T = 1.56 million * (M * D-to-the-fourth) / (P * R-cubed)

Where M is the mass of the object raising the tide (in Earth masses), D is the diameter of the object the tides are on (in Earth diameters). P is the mass of the object the tides are on (in Earth masses), and R is the distance between them (in Earth diameters).

T is the range of the tides in terms of the total tidal range on Earth, ie. if T is 1, tides will be about the same as on Earth; if T is 2 the tides will be about twice the size of the tides on Earth.

When calculating the height of the tides raised by a star on a planet or the moon of a planet:

T = 0.3 * (M * D-to-the-fourth) / (P * R-cubed)

Where M is the mass of the star in solar masses, D is the diameter of the planet (or moon) in Earth diameters, P is the mass of the planet (or moon), and R is the distance between them in AU.

T is the range of the tides in terms of the total tidal range on Earth, ie. if T is 1, tides will be about the same as on Earth; if T is 2 the tides will be about twice the size of the tides on Earth.

In the case of an object under the tidal influence of more than one neighbour, add the T values together for a total (maximum) tidal range (ie. spring tides).
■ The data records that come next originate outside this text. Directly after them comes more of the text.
theorem lockFor_injective : Function.Injective lockFor := by
  intro a b
  cases a <;> cases b <;> simp [lockFor]

@[simp] theorem takeSample_sr (s : State) (b : Sample) : (s.takeSample b).sr = wshift s.sr b := by
  obtain ⟨-, h⟩ | ⟨-, -, -, h⟩ | ⟨e, -, -, -, h⟩ | ⟨e, -, -, h⟩ := takeSample_cases s b <;> simp [h]

/-- SAMPLE consults no table while the window fills, and a complete window in the one table for `lock` (R52, R111). -/
theorem takeSample_tableRead_cases (s : State) (b : Sample) :
    (s.cnt.val < 7 ∧ (s.takeSample b).tableRead = s.tableRead) ∨
    (7 ≤ s.cnt.val ∧ ∃ tb : Table, s.lock = lockFor tb ∧
      (s.takeSample b).tableRead = some ⟨tb, wshift s.sr b, romRead tb (wshift s.sr b)⟩) := by
  obtain ⟨hc, h⟩ | ⟨hc, hl, -, h⟩ | ⟨e, hc, hl, -, h⟩ | ⟨e, hc, hl, h⟩ := takeSample_cases s b
  · exact .inl ⟨hc, by simp [h]⟩
  · exact .inr ⟨hc, .cls, hl, by simp [h]⟩
  · exact .inr ⟨hc, .cls, hl, by simp [h]⟩
  · exact .inr ⟨hc, decodeTable e, hl.trans (lockFor_decodeTable e).symm, by simp [h]⟩

/-- The table of the look-up a state records is `tb`. -/
def State.Consulted (s : State) (tb : Table) : Prop :=
  ∃ r : TableRead, s.tableRead = some r ∧ r.table = tb

theorem not_consulted_of_tableRead_eq_none {s : State} (h : s.tableRead = none) (tb : Table) : ¬ s.Consulted tb := by
  simp [State.Consulted, h]

theorem takeSample_consulted_iff {s : State} (hr : s.tableRead = none) (b : Sample) (tb : Table) :
    (s.takeSample b).Consulted tb ↔ s.lock = lockFor tb ∧ 7 ≤ s.cnt.val := by
  obtain ⟨hc, h⟩ | ⟨hc, tb', hl, h⟩ := takeSample_tableRead_cases s b
  · simp [State.Consulted, h, hr, Nat.not_le_of_lt hc]
  · simp [State.Consulted, h, hc, hl, lockFor_injective.eq_iff]

/-- A step that takes no sample consults no table; one that does is SAMPLE, alone or after FRAME_END, on a word `0-1-`. -/
theorem step_takesSample_cases {s t : State} (h : step s = .next t) :
    (t.tableRead = none ∧ ∀ (w : InWord) (rest : List InWord), s.input = w :: rest → w &&& 0xA#4 ≠ 0x2#4) ∨
    ∃ (w : InWord) (rest : List InWord) (u : State), s.input = w :: rest ∧ w &&& 0xA#4 = 0x2#4 ∧
      (u = s.beginStep ∨ u = s.beginStep.endFrame) ∧ t = u.takeSample (w.extractLsb' 0 1) := by
  obtain ⟨hi, rfl⟩ | ⟨w, rest, hi, ⟨hw, rfl⟩ | ⟨hw, rfl⟩ | ⟨hw, rfl⟩ | ⟨hw, rfl⟩ | ⟨hw, rfl⟩⟩ := step_cases h
  · exact .inl (by simp [hi])
  · exact .inl (by simp [hi, not_takesSample_of_reset hw])
  · exact .inl (by simp [hi, takesSample_iff, hw])
  · exact .inr ⟨w, rest, _, hi, (takesSample_iff w).2 (.inl hw), .inr rfl, rfl⟩
  · exact .inr ⟨w, rest, _, hi, (takesSample_iff w).2 (.inr hw), .inl rfl, rfl⟩
  · exact .inl (by simp [hi, takesSample_iff, hw])

/-- A step consults `CLS` exactly on a word `0-1-` (SAMPLE or FRAME_END_SAMPLE) that completes a window while
SEARCHING (R96). -/
theorem step_consulted_cls_iff {s t : State} (h : step s = .next t) :
    t.Consulted .cls ↔ s.lock = .unknown ∧ 7 ≤ s.cnt.val ∧
      ∃ (w : InWord) (rest : List InWord), s.input = w :: rest ∧ w &&& 0xA#4 = 0x2#4 := by
  obtain ⟨hr, hw⟩ | ⟨w, rest, u, hi, hw, hu, rfl⟩ := step_takesSample_cases h
  · exact iff_of_false (not_consulted_of_tableRead_eq_none hr .cls) fun ⟨_, _, w, rest, hi, hw'⟩ => hw w rest hi hw'
  · have hword : ∃ (w : InWord) (rest : List InWord), s.input = w :: rest ∧ w &&& 0xA#4 = 0x2#4 := ⟨w, rest, hi, hw⟩
    rw [and_iff_left hword]
    obtain rfl | rfl := hu
    · exact takeSample_consulted_iff rfl _ .cls
    · exact (takeSample_consulted_iff (by simp) _ .cls).trans (endFrame_lock_cnt_iff s.beginStep)

/-- The entry a step records is the one its table holds at the window just completed (R45). -/
theorem step_tableRead {s t : State} {r : TableRead} (h : step s = .next t) (hr : t.tableRead = some r) :
    r.window = t.sr ∧ r.entry = romRead r.table r.window := by
  obtain ⟨hn, -⟩ | ⟨w, rest, u, -, -, hu, rfl⟩ := step_takesSample_cases h
  · simp [hn] at hr
  · have hun : u.tableRead = none := by obtain rfl | rfl := hu <;> simp
    obtain ⟨-, ht⟩ | ⟨-, tb, -, ht⟩ := takeSample_tableRead_cases u (w.extractLsb' 0 1)
    · simp [ht, hun] at hr
    · obtain rfl := Option.some.inj (ht.symm.trans hr)
      simp

/-- Settles O27, by what a step can consult and what it can do to an open frame. -/
theorem classifierConsulted : Obligations.ClassifierConsulted := by
  unfold Obligations.ClassifierConsulted
  intro s t h
  refine ⟨step_consulted_cls_iff h, fun hl => ?_⟩
  obtain hl' | ⟨e, he⟩ := encoding_cases s.lock
  · exact absurd hl' hl
  obtain ⟨ht, hev | ⟨b, hev⟩⟩ | ⟨ht, hev | hev⟩ := step_locked_cases h he <;> simp [ht, hev]

/-- Settles O11: every entry is an Encoding or a bit by its table, the classes are disjoint and leave 0x00 out, and a
step's entry depends on the table and the window alone. -/
theorem tablesTotalDisjointIdempotent : Obligations.TablesTotalDisjointIdempotent := by
  unfold Obligations.TablesTotalDisjointIdempotent
  refine ⟨fun w => ⟨classify w, rfl, fun f hf => ((romRead_cls_eq_iff w f).1 hf).symm⟩, fun w => ⟨decodeA w, rfl⟩,
    fun w => ⟨decodeB w, rfl⟩, ?disjoint, ⟨0x00, by decide⟩, ?idempotent⟩
  case disjoint =>
    rintro w ⟨hA, hB⟩
    rw [romRead_cls_eq_iff, classify_eq_encodingA_iff] at hA
    rw [romRead_cls_eq_iff, classify_eq_encodingB_iff] at hB
    exact not_mem_startWindowsA_of_mem_startWindowsB hB hA
  case idempotent =>
    intro s t u v r q hs hu hr hq htable hwindow
    obtain ⟨-, hre⟩ := step_tableRead hs hr
    obtain ⟨-, hqe⟩ := step_tableRead hu hq
    rw [hre, hqe, htable, hwindow]

end Sys2Proof.Machine

/-!
SUPPORT. The demodulator's statements: the ones and zeros of `DECA` and `DECB`, and the steps that consult a decode table.
-/

namespace Sys2Proof.Machine

open Sys2Proof

/-! ## The bits of `DECA` -/

theorem romRead_deca_eq_iff (w : Window) (b : LogicalBit) : romRead .deca w = .bit b ↔ decodeA w = b := by
  simp [romRead]

theorem decodeA_eq_one_iff (w : Window) : decodeA w = 1#1 ↔ w ∈ oneWindowsA := by
  unfold decodeA
  split_ifs <;> simp [*]

theorem decodeA_eq_zero_iff (w : Window) : decodeA w = 0#1 ↔ w ∉ oneWindowsA := by
  unfold decodeA
  split_ifs <;> simp [*]

/-- Settles O8: the ones are the list `DECA` is built from, and the zeros are counted over all 256 windows. -/
theorem decodeATable : Obligations.DecodeATable := by
  unfold Obligations.DecodeATable
  refine ⟨fun w => ?ones, fun w => ?zeros, ?count⟩
  case ones =>
    rw [romRead_deca_eq_iff, decodeA_eq_one_iff]
    simp [oneWindowsA]
  case zeros =>
    rw [romRead_deca_eq_iff, decodeA_eq_zero_iff]
    simp [oneWindowsA]
  case count => decide +kernel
But keep a record of the separate T values, because you will need them in the next step.

To determine the rotation rate of a planet or moon, roll 3d and divide by 5. The result is the initial rate of rotation of the body (in revolutions per Earth day). Call this value I.
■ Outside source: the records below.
-- ==== Sys2Proof/Syntax.lean ====
section
/-! DEFINITION. The instruction value (spec/10_state.md R22), the opcode kinds, the pattern row and the decode
descriptor (R23, R53), the outcomes of a decode and of a load (spec/00_scope.md R8), and the rendered form of
an instruction (spec/30_encoding.md R61). Types only. -/

namespace Sys2Proof

/-- The pointer register of LDD and STD, the field `ptr` of R22. -/
inductive Ptr where
  | Y
  | Z
  deriving DecidableEq, Repr

/-- The closed set of sixteen opcode kinds (R2, R22). -/
inductive Kind where
  | ret | cli | push | pop | jmp | call | add | adc | eor | ldi | inp | out | rjmp | rcall | ldd | std
  deriving DecidableEq, Repr

/-- An instruction value: a kind with its decoded operand fields (R22), the fields named as there.
`target` and `disp` are in program-counter units (R66). LDD and STD have one constructor each, and the
two table rows of each are its two values of `ptr` (log 21). -/
inductive Instr where
  /-- RET, R124 -/
  | ret
  /-- CLI, R140 -/
  | cli
  /-- PUSH Rr, R130 -/
  | push (r : RegIdx)
  /-- POP Rd, R131 -/
  | pop (d : RegIdx)
  /-- JMP k, R120 -/
  | jmp (target : Pc)
  /-- CALL k, R121 -/
  | call (target : Pc)
  /-- ADD Rd, Rr, R101 -/
  | add (d r : RegIdx)
  /-- ADC Rd, Rr, R102 -/
  | adc (d r : RegIdx)
  /-- EOR Rd, Rr, R100 -/
  | eor (d r : RegIdx)
  /-- LDI Rd, K, R110 -/
  | ldi (d : RegIdx) (k : Byte)
  /-- IN Rd, A, R111 -/
  | inp (d : RegIdx) (a : IoAddr)
  /-- OUT A, Rr, R112 -/
  | out (a : IoAddr) (r : RegIdx)
  /-- RJMP k, R122 -/
  | rjmp (disp : Int)
  /-- RCALL k, R123 -/
  | rcall (disp : Int)
  /-- LDD Rd, ptr+q, R132 -/
  | ldd (d : RegIdx) (ptr : Ptr) (q : Disp6)
  /-- STD ptr+q, Rr, R133 -/
  | std (ptr : Ptr) (q : Disp6) (r : RegIdx)
  /-- The terminator row of the opcode table, word `0x0000`. R141: it "is not an instruction"; it is a
  constructor only because every row of the table is one here (log 1). It is never well-formed, no decode
  gives it as `Decoded`, and it never enters Program Memory. -/
  | terminator
  deriving DecidableEq, Repr

/-- The width in program words, a function of the kind: 2 for JMP and CALL, 1 for all others (R22, R50). -/
def Instr.width : Instr → Nat
  | .jmp _ | .call _ => 2
  | .ret | .cli | .push _ | .pop _ | .add _ _ | .adc _ _ | .eor _ _ | .ldi _ _ | .inp _ _ | .out _ _
  | .rjmp _ | .rcall _ | .ldd _ _ _ | .std _ _ _ | .terminator => 1

/-- The kinds with execution semantics: JMP, CALL, EOR, OUT, LDI (R2, R86). -/
def Instr.executes : Instr → Bool
  | .jmp _ | .call _ | .eor _ _ | .out _ _ | .ldi _ _ => true
  | .ret | .cli | .push _ | .pop _ | .add _ _ | .adc _ _ | .inp _ _
  | .rjmp _ | .rcall _ | .ldd _ _ _ | .std _ _ _ | .terminator => false

/-- A pattern test of the Opcode Matcher: "(a) the instruction kind it identifies, (b) whether the
instruction occupies one or two words" beside its mask and match values (R53). -/
structure Pattern where
  kind  : Kind
  mask  : Word
  value : Word
  words : Nat
  deriving DecidableEq, Repr

/-- The decode descriptor: the matched kind, its width and the raw words consumed (R23). The word at
position 1 is present only for a two-word kind. -/
structure Descriptor where
  kind  : Kind
  width : Nat
  words : List Word
  deriving DecidableEq, Repr

/-- The operand fields the range check of R60 names. -/
inductive CheckedField where
  | register
  | q
  deriving DecidableEq, Repr

/-- A decode failure and what it records (R152, R153, R157 codes 1 and 2). -/
inductive DecodeFailure where
  /-- `DecodeFailure.Unmatched(w)`, R152 -/
  | unmatched (w : Word)
  /-- `DecodeFailure.FieldRange(w, field, value)`, R153 -/
  | fieldRange (w : Word) (field : CheckedField) (value : Nat)
  deriving DecidableEq, Repr

/-- The three outcomes of one decode (R8). -/
inductive DecodeOutcome where
  | decoded (i : Instr) (width : Nat)
  | endOfStream
  | failure (f : DecodeFailure)
  deriving DecidableEq, Repr

/-- The two outcomes of a load (R8, R83): the decoded instructions with the flash index table of their word
offsets (R24), or the decode failure. -/
inductive LoadOutcome where
  | loaded (instrs : List Instr) (offsets : List Nat)
  | loadFault (f : DecodeFailure)
  deriving DecidableEq, Repr

/-- One operand as render reports it: the decoded field, unchanged (R61). -/
inductive RenderedOperand where
  | reg (r : RegIdx)
  | imm (k : Byte)
  | ioAddr (a : IoAddr)
  | target (t : Pc)
  | rel (disp : Int)
  | indexed (ptr : Ptr) (q : Disp6)
  deriving DecidableEq, Repr

/-- What render produces: the mnemonic and the operands in the order of R61's table. -/
structure Rendered where
  mnemonic : String
  operands : List RenderedOperand
  deriving DecidableEq, Repr

end Sys2Proof
end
Now square each of the T values to which this world is subject, and add all of the squares together. Call this value S. Then calculate the minimum rate of rotation, w, as follows.

W = I - [(0.536 * A * P/D^5) * S]

Now calculate the maximum daylength

max_Daylength =1/W,

in Earth days. Compare this to the world's orbital period around the body that raises the highest tide on it, or it's orbital period around the body that raises teh highest tide on it. If the orbital period is shorter or the rotational period is negative, then the world is tide-locked to that body. Set the rotational period equal to the orbital period.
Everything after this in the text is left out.